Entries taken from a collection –

══════════════════════════════

theorem Ok.orders_of_building (h : t.Ok) (hbuilding : t.state = .building) : t.HeapOrder ∧ t.heapRest.HeapOrder := by
  obtain ⟨hlow, hhigh, -, -⟩ := h.counts.of_building hbuilding
  have horder := h.order (by simp [hbuilding])
  exact ⟨horder, t.order_heapRest (by omega) hhigh horder (h.shape (by simp [hbuilding])).queue_nodup⟩

/-- Two arrangements of one build extract the same two nodes. -/
theorem Rearranges.twoLess (h : Rearranges t u) (ht : t.Ok) (hu : u.Ok) (hbuilding : t.state = .building) :
    u.heapAt 0 = t.heapAt 0 ∧ u.secondLeast = t.secondLeast ∧ Rearranges t.twoLess u.twoLess := by
  obtain ⟨hlow, hhigh, -, -⟩ := ht.counts.of_building hbuilding
  obtain ⟨hto, hto'⟩ := ht.orders_of_building hbuilding
  obtain ⟨huo, huo'⟩ := hu.orders_of_building ((h.state ht.counts hu.counts).trans hbuilding)
  have hsize := toNat_heapRest_heapSize (t := t) (by omega)
  have hrest := h.heapRest hto huo (by omega) hhigh
  exact ⟨h.heapAt_zero hto huo (by omega), hrest.heapAt_zero hto' huo' (by omega),
    hrest.heapRest hto' huo' (by omega) (by omega)⟩

/-- So they make the same merge. -/
theorem Rearranges.merge (h : Rearranges t u) (ht : t.Ok) (hu : u.Ok) (hbuilding : t.state = .building) :
    Rearranges t.merge u.merge := by
  obtain ⟨hfirst, hsecond, hrest⟩ := h.twoLess ht hu hbuilding
  have htj := ht.merge_joins hbuilding
  have huj := hu.merge_joins ((h.state ht.counts hu.counts).trans hbuilding)
  have hnew : u.nextInternal = t.nextInternal := by rw [nextInternal, nextInternal, h.nint]
  exact
    { nodeAt := fun n => by
        rw [htj.node, huj.node, hnew, h.nodeAt, hfirst, hsecond, joinNode, joinNode, h.nodeAt, h.nodeAt]
      queue := huj.after.trans (hnew ▸ (hrest.queue.cons _).trans htj.after.symm)
      nleaf := by rw [htj.nleaf, huj.nleaf, h.nleaf]
      nint := by rw [htj.nint, huj.nint, h.nint] }

theorem Rearranges.buildLoop (fuel : Nat) (h : Rearranges t u) (ht : t.Ok) (hu : u.Ok) :
    Rearranges (t.buildLoop fuel) (u.buildLoop fuel) := by
  induction fuel generalizing t u with
  | zero => exact h
  | succ fuel ih =>
    have hstate := h.state ht.counts hu.counts
    by_cases hbuilding : t.state = .building
    · have hbuilding' := hstate.trans hbuilding
      rw [buildLoop_of_building _ hbuilding, buildLoop_of_building _ hbuilding']
      exact ih (h.merge ht hu hbuilding) (merge_ok ht hbuilding) (merge_ok hu hbuilding')
    · rw [buildLoop_of_ne_building _ hbuilding, buildLoop_of_ne_building _ (hstate ▸ hbuilding)]
      exact h

/-- What TREE_INIT loads depends on FREQ alone, but for the heap's arrangement. -/
theorem Loaded.rearranges (ht : Loaded freq vs t) (hu : Loaded freq vs u) : Rearranges t u := by
  have hqueue := hu.queue.trans ht.queue.symm
  refine ⟨fun n => ?_, hqueue, ?_, hu.nint.trans ht.nint.symm⟩
  · obtain ⟨v, hv, rfl, hnode⟩ | ⟨hn, hnode⟩ := ht.nodeAt_cases n
    · rw [hnode, hu.leaf v hv]
    · rw [hnode, hu.other n hn]
  · refine BitVec.eq_of_toNat_eq ?_
    rw [ht.nleaf, hu.nleaf, ← length_queue, ← length_queue, hqueue.length_eq]

theorem build_rearranges (freq : Vector Word 256) (t u : TreeMem) : Rearranges (t.build freq) (u.build freq) :=
  ((loaded_init freq t).rearranges (loaded_init freq u)).buildLoop 255 (init_ok freq t) (init_ok freq u)

theorem Rearranges.node (h : Rearranges t u) : u.node = t.node := by
  refine Vector.ext fun i hi => ?_
  have hat := h.nodeAt (BitVec.ofNat 9 i)
  have hidx : (BitVec.ofNat 9 i).toNat = i := by rw [BitVec.toNat_ofNat]; omega
  simpa [TreeMem.nodeAt, hidx, hi] using hat

/-- The root is 0, or the one node of the queue. -/
theorem Rearranges.root (h : Rearranges t u) (ht : t.Counts) (hu : u.Counts) : u.root = t.root := by
  rw [ht.root, hu.root, h.state ht hu]
  split
  case isFalse => rfl
  case isTrue hdone =>
    have hsize := ht.done_iff.mp hdone
    have hperm := h.queue
    rw [queue_of_heapSize_one hsize, queue_of_heapSize_one (h.heapSize.trans hsize)] at hperm
    exact List.singleton_inj.mp (List.perm_singleton.mp hperm)

end

end TreeMem

end Sys2Proof.Machine
end

section
/-! SUPPORT. The tree commands as whole steps of the state (41_tree.md R134 to R139), and CODE_GEN out of sequence (42_codegen.md
R160). -/

namespace Sys2Proof.Machine

open TreeMem

variable {s t : State} {tree : TreeMem}

/-! ### The completion of a tree command -/

/-- TREE_INIT and TREE_BUILD succeed when there is a leaf (R134, R137). -/
theorem finishTree_of_leaf (h : tree.nleaf ≠ 0) :
    finishTree tree s = { s.succeeded with tree := tree, codesValid := false } := by
  rw [finishTree, if_neg h, finish_ok]
  rfl

/-- Without a leaf they report E_EMPTY(0) (R134, R137). -/
theorem finishTree_of_no_leaf (h : tree.nleaf = 0) :
    finishTree tree s = { s.failed .empty 0 with tree := tree, codesValid := false } := by
  rw [finishTree, if_pos h, finish_of_ne_ok (by decide)]
  rfl

theorem execTreeInit_of_present (h : presentSymbols s.freq ≠ []) :
    execTreeInit s = .next { s.succeeded with tree := s.tree.init s.freq, codesValid := false } := by
  rw [execTreeInit, finishTree_of_leaf (nleaf_init_ne_zero h s.tree)]

theorem execTreeBuild_of_present (h : presentSymbols s.freq ≠ []) :
    execTreeBuild s = .next { s.succeeded with tree := s.tree.build s.freq, codesValid := false } := by
  rw [execTreeBuild, finishTree_of_leaf (nleaf_build s.freq s.tree ▸ nleaf_init_ne_zero h s.tree)]

/-- During a sound build TREE_STEP merges (R136). -/
theorem execTreeStep_of_building (h : s.tree.Ok) (hbuilding : s.tree.state = .building) :
    execTreeStep s = .next { s.succeeded with tree := s.tree.merge } := by
  obtain ⟨hlow, hhigh, hint, -⟩ := h.counts.of_building hbuilding
  have hcan : s.tree.canMerge = true := by simp [canMerge, hlow, hhigh, hint]
  rw [execTreeStep, if_neg (not_not.mpr hbuilding), if_pos hcan, finish_ok]
  rfl

/-- Settles O16: both commands check TREE_STATE first. -/
theorem wrongSequenceIsReported : Obligations.WrongSequenceIsReported := by
  intro s
  refine ⟨fun h => ?_, fun h => ?_⟩
  · rw [exec_treeStep, execTreeStep, if_pos h, raise_of_ne_ok (by decide)]
  · rw [exec_codeGen, execCodeGen, if_pos h, raise_of_ne_ok (by decide)]

/-- Settles O15: the loop of TREE_INIT passes every symbol by, and the loop of TREE_BUILD does not begin. -/
theorem emptyTableIsReported : Obligations.EmptyTableIsReported := by
  intro s habsent i hi
  have hinit := init_of_absent habsent s.tree
  have hbuild : s.tree.build s.freq = s.tree.init s.freq := buildLoop_of_ne_building 255 (by simp [hinit])
  have hexec : exec i s = .next (finishTree { s.tree.clear with state := .empty, root := 0 } s) := by
    rw [← hinit]
    simp only [List.mem_cons, List.not_mem_nil, or_false] at hi
    obtain rfl | rfl := hi
    · rfl
    · rw [exec_treeBuild, execTreeBuild, hbuild]
  rw [finishTree_of_no_leaf rfl] at hexec
  exact ⟨_, hexec, nodeAt_clear s.tree, rfl, rfl, rfl, rfl, rfl, rfl⟩

/-- Settles O14: the loop of TREE_INIT loads the leaves, each entering the queue in its turn, and HEAP_SIZE = NLEAF decides
TREE_STATE. -/
theorem treeInitLoadsTheLeaves : Obligations.TreeInitLoadsTheLeaves := by
  intro s hpresent
  have h := loaded_init s.freq s.tree
  have hcounts := (init_ok s.freq s.tree).counts
  refine ⟨s.tree.init s.freq, execTreeInit_of_present hpresent, h.nodeAt_leafIndex, fun n hn => h.nodeAt_high hn,
    toNat_nleaf_init s.freq s.tree, h.nint, h.nleaf.symm, h.queue, h.order, init_insertsAll s.freq s.tree,
    fun hone => ?one, fun hmany => ?many⟩
  case one =>
    have hdone := hcounts.done_iff.mpr (h.nleaf ▸ hone)
    exact ⟨hdone, hcounts.root_of_done hdone⟩
  case many =>
    have hzero := nleaf_init_ne_zero hpresent s.tree
    have hbuilding : (s.tree.init s.freq).state = .building := by
      rw [hcounts.state_eq, ← h.nleaf, if_neg hzero, if_neg hmany]
    obtain ⟨-, -, -, hroot⟩ := hcounts.of_building hbuilding
    exact ⟨hbuilding, hroot⟩

/-- Settles O17: the heap's order puts the two least nodes out in turn, and what is left of the queue decides whether the merge was
the last. -/
theorem treeStepMergesTheTwoLeast : Obligations.TreeStepMergesTheTwoLeast := by
  intro s h hbuilding
  obtain ⟨hlow, hhigh, hint, -⟩ := h.counts.of_building hbuilding
  have horder := h.order (by simp [hbuilding])
  have hshape := h.shape (by simp [hbuilding])
  have hj := h.merge_joins hbuilding
  have hcounts := (merge_ok h hbuilding).counts
  obtain ⟨hfirst, hsecond, hinserts⟩ := merge_arranges hlow hhigh
  obtain ⟨hleast, hleast'⟩ := merge_takes_least hlow hhigh horder hshape.queue_nodup
  have hnew := hj.nodeAt_new
  refine ⟨s.tree.heapAt 0, s.tree.secondLeast, s.tree.nextInternal, s.tree.twoLess.queue, s.tree.merge,
    toNat_nextInternal hint, hj.before, hleast, hleast', execTreeStep_of_building h hbuilding, by rw [hnew]; rfl,
    by rw [hnew]; rfl, by rw [hnew]; rfl, by rw [hnew]; rfl, hj.weight_new hshape hint h.counts.bound,
    fun m hm => hj.nodeAt_old hm, hj.after, merge_order hlow hhigh hint horder hshape, ⟨_, _, hfirst, hsecond, hinserts⟩,
    hj.nleaf, hj.toNat_nint hint, hj.toNat_heapSize, fun hnil => ?last, hj.building_of_ne_nil hcounts⟩
  case last =>
    rw [hnil] at hj
    exact hj.done_of_nil hcounts

/-- Settles O18: every merge takes one node from the queue, so 255 suffice, and HEAP_SIZE = 1 gives the counters. -/
theorem treeBuildCompletesTheTree : Obligations.TreeBuildCompletesTheTree := by
  intro s hpresent
  have hok := build_ok s.freq s.tree
  have hdone := build_done hpresent s.tree
  have hsize := hok.counts.done_iff.mp hdone
  have hsum := hok.counts.sum
  rw [heapSize_eq_one_iff.mp hsize] at hsum
  refine ⟨s.tree.build s.freq, execTreeBuild_of_present hpresent, hdone, ?_, by omega, hsize, hok.counts.root_of_done hdone,
    hok⟩
  rw [nleaf_build, toNat_nleaf_init]

/-! ### TREE_BUILD as a sequence (R137) -/

theorem repeatTreeStep_succ {k : Nat} (h : execTreeStep s = .next t) : repeatTreeStep (k + 1) s = repeatTreeStep k t := by
  simp only [repeatTreeStep, exec_treeStep, h]

/-- With `k + 1` nodes queued, `k` TREE_STEPs are the loop of TREE_BUILD; a success already recorded is recorded again. -/
theorem repeatTreeStep_eq_buildLoop {k fuel : Nat} (h : s.tree.Ok) (hrecord : s.succeeded = s)
    (hsize : s.tree.heapSize.toNat = k + 1) (hfuel : k ≤ fuel) :
    repeatTreeStep k s = some { s with tree := s.tree.buildLoop fuel } := by
  induction k generalizing s fuel with
  | zero =>
    have hdone := h.counts.done_iff.mpr (heapSize_eq_one_iff.mpr hsize)
    rw [buildLoop_of_ne_building fuel (by simp [hdone])]
    rfl
  | succ k ih =>
    obtain ⟨fuel, rfl⟩ : ∃ m, fuel = m + 1 := ⟨fuel - 1, by omega⟩
    have hbuilding := h.counts.state_of_many (by omega)
    have hlength := h.toNat_heapSize_merge hbuilding
    have hexec := execTreeStep_of_building h hbuilding
    rw [hrecord] at hexec
    rw [repeatTreeStep_succ hexec, buildLoop_of_building fuel hbuilding]
    exact ih (merge_ok h hbuilding) (congrArg (fun r : State => { r with tree := s.tree.merge }) hrecord)
      (Nat.succ.inj (hlength.trans hsize)) (Nat.le_of_succ_le_succ hfuel)

/-- Settles O19: TREE_INIT queues NLEAF nodes and records a success, which the TREE_STEPs record again. -/
theorem treeBuildIsInitThenSteps : Obligations.TreeBuildIsInitThenSteps := by
  intro s hpresent
  have hpos := length_presentSymbols_pos hpresent
  have hle := length_presentSymbols_le s.freq
  have hsize : (s.tree.init s.freq).heapSize.toNat = (presentSymbols s.freq).length - 1 + 1 := by
    rw [Nat.sub_add_cancel hpos]
    exact (loaded_init s.freq s.tree).heapSize
  exact ⟨_, _, execTreeInit_of_present hpresent, execTreeBuild_of_present hpresent,
    repeatTreeStep_eq_buildLoop (init_ok s.freq s.tree) rfl hsize (by omega)⟩

/-! ### What the tree depends on (R138, R139) -/

/-- Settles O20: the priority order is total, so the arrangement of the queue, in which alone two builds from one FREQ can
differ, does not choose the nodes merged. -/
theorem treeDependsOnFreqAlone : Obligations.TreeDependsOnFreqAlone := by
  intro s1 s2 hfreq
  refine ⟨_, _, rfl, rfl, ?_⟩
  simp only [finishTree_tree, hfreq]
  have h := build_rearranges s2.freq s2.tree s1.tree
  have hcounts1 := (build_ok s2.freq s1.tree).counts
  have hcounts2 := (build_ok s2.freq s2.tree).counts
  exact ⟨h.node, h.root hcounts2 hcounts1, h.nleaf, h.nint, h.heapSize, h.state hcounts2 hcounts1⟩

/-- Settles O21: the root weighs what the leaves weigh, and TREE_INIT makes these of FREQ. -/
theorem rootWeightIsTheFrequencySum : Obligations.RootWeightIsTheFrequencySum := by
  intro s t hpresent hexec
  cases hexec
  exact weightOf_root_build hpresent s.tree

══════════════════════════════

EXERCISE PROMPT –
Copy nothing beyond the line containing "theorem Rearranges.buildLoop (fuel". Transcribe exactly from the first line of the entries down to that line, inclusive.

EXPECTED OUTPUT –
theorem Ok.orders_of_building (h : t.Ok) (hbuilding : t.state = .building) : t.HeapOrder ∧ t.heapRest.HeapOrder := by
  obtain ⟨hlow, hhigh, -, -⟩ := h.counts.of_building hbuilding
  have horder := h.order (by simp [hbuilding])
  exact ⟨horder, t.order_heapRest (by omega) hhigh horder (h.shape (by simp [hbuilding])).queue_nodup⟩

/-- Two arrangements of one build extract the same two nodes. -/
theorem Rearranges.twoLess (h : Rearranges t u) (ht : t.Ok) (hu : u.Ok) (hbuilding : t.state = .building) :
    u.heapAt 0 = t.heapAt 0 ∧ u.secondLeast = t.secondLeast ∧ Rearranges t.twoLess u.twoLess := by
  obtain ⟨hlow, hhigh, -, -⟩ := ht.counts.of_building hbuilding
  obtain ⟨hto, hto'⟩ := ht.orders_of_building hbuilding
  obtain ⟨huo, huo'⟩ := hu.orders_of_building ((h.state ht.counts hu.counts).trans hbuilding)
  have hsize := toNat_heapRest_heapSize (t := t) (by omega)
  have hrest := h.heapRest hto huo (by omega) hhigh
  exact ⟨h.heapAt_zero hto huo (by omega), hrest.heapAt_zero hto' huo' (by omega),
    hrest.heapRest hto' huo' (by omega) (by omega)⟩

/-- So they make the same merge. -/
theorem Rearranges.merge (h : Rearranges t u) (ht : t.Ok) (hu : u.Ok) (hbuilding : t.state = .building) :
    Rearranges t.merge u.merge := by
  obtain ⟨hfirst, hsecond, hrest⟩ := h.twoLess ht hu hbuilding
  have htj := ht.merge_joins hbuilding
  have huj := hu.merge_joins ((h.state ht.counts hu.counts).trans hbuilding)
  have hnew : u.nextInternal = t.nextInternal := by rw [nextInternal, nextInternal, h.nint]
  exact
    { nodeAt := fun n => by
        rw [htj.node, huj.node, hnew, h.nodeAt, hfirst, hsecond, joinNode, joinNode, h.nodeAt, h.nodeAt]
      queue := huj.after.trans (hnew ▸ (hrest.queue.cons _).trans htj.after.symm)
      nleaf := by rw [htj.nleaf, huj.nleaf, h.nleaf]
      nint := by rw [htj.nint, huj.nint, h.nint] }

theorem Rearranges.buildLoop (fuel : Nat) (h : Rearranges t u) (ht : t.Ok) (hu : u.Ok) :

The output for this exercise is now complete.